START DATA

-- ==== Sys2Proof/Syntax.lean ====
section
/-! DEFINITION. The command set of the FKE, one constructor for each row of spec/opcode_table.json
(30_encoding.md R93), and what the HOST can send to the register block: accesses and the level of the reset
input (20_memory.md R62, R73; 70_reset_and_hazards.md R230). No command has an operand field (R90). -/

namespace Sys2Proof

/-- The six commands (30_encoding.md R93). -/
inductive Instr where
  /-- NOP, word 0x00000000 (42_control.md R190) -/
  | nop
  /-- NONCE_GEN, word 0x00000001 (41_counter_engine.md R160) -/
  | nonceGen
  /-- FEISTEL, word 0x00000002 (40_feistel.md R124) -/
  | feistel
  /-- KS_GEN, word 0x00000003 (41_counter_engine.md R161) -/
  | ksGen
  /-- CTR_XOR, word 0x00000004 (41_counter_engine.md R162) -/
  | ctrXor
  /-- SOFT_RESET, word 0x000000FF, acting at the CMD write (42_control.md R191) -/
  | softReset
deriving DecidableEq, Repr

/-- The width of a host access (20_memory.md R62 names these four). -/
inductive AccessWidth where
  | byte | half | word | dword
deriving DecidableEq, Repr

/-- A read, or a write of a value. Only 32-bit writes are admitted (20_memory.md R62), so the value of a
write of another width is never looked at and 32 bits are enough to name one (DESIGN CHOICE, log entry 13). -/
inductive AccessKind where
  | read
  | write (v : Word)
deriving DecidableEq, Repr

/-- One host access at a byte offset of the 4096-byte register block (20_memory.md R60, R62). -/
structure Access where
  width : AccessWidth
  offset : BitVec 12
  kind : AccessKind
deriving DecidableEq, Repr

/-- `MemRead(off, 4)` (00_scope.md R11; the transcript's `rd`, 30_encoding.md R95). -/
def Access.rd (off : BitVec 12) : Access := ⟨.word, off, .read⟩

/-- `MemWrite(off, 4, v)` (00_scope.md R11; the transcript's `wr`, 30_encoding.md R95). -/
def Access.wr (off : BitVec 12) (v : Word) : Access := ⟨.word, off, .write v⟩

/-- One move of the outside world or one turn given to the ENGINE, in the order in which they happen
(00_scope.md R6; 20_memory.md R68, R69). -/
inductive Event where
  /-- the HOST makes one access -/
  | host (a : Access)
  /-- the ENGINE has its turn -/
  | engineTurn
  /-- the reset input RST is driven to a level (70_reset_and_hazards.md R230) -/
  | rst (asserted : Bool)
deriving DecidableEq, Repr

/-- What the register block answers to one host access (20_memory.md R63, R73). -/
inductive Response where
  /-- a read that was admitted, with its value -/
  | data (v : Word)
  /-- a write that was admitted -/
  | completed
  /-- the access was refused: no value, no effect (20_memory.md R63) -/
  | busError
deriving DecidableEq, Repr

end Sys2Proof
end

END DATA

**TASK STATEMENT:** Output exactly the lines between the one containing "inductive Event where" and the final line above, both inclusive.

**EXERCISE RESULT:**
inductive Event where
  /-- the HOST makes one access -/
  | host (a : Access)
  /-- the ENGINE has its turn -/
  | engineTurn
  /-- the reset input RST is driven to a level (70_reset_and_hazards.md R230) -/
  | rst (asserted : Bool)
deriving DecidableEq, Repr

/-- What the register block answers to one host access (20_memory.md R63, R73). -/
inductive Response where
  /-- a read that was admitted, with its value -/
  | data (v : Word)
  /-- a write that was admitted -/
  | completed
  /-- the access was refused: no value, no effect (20_memory.md R63) -/
  | busError
deriving DecidableEq, Repr

end Sys2Proof
end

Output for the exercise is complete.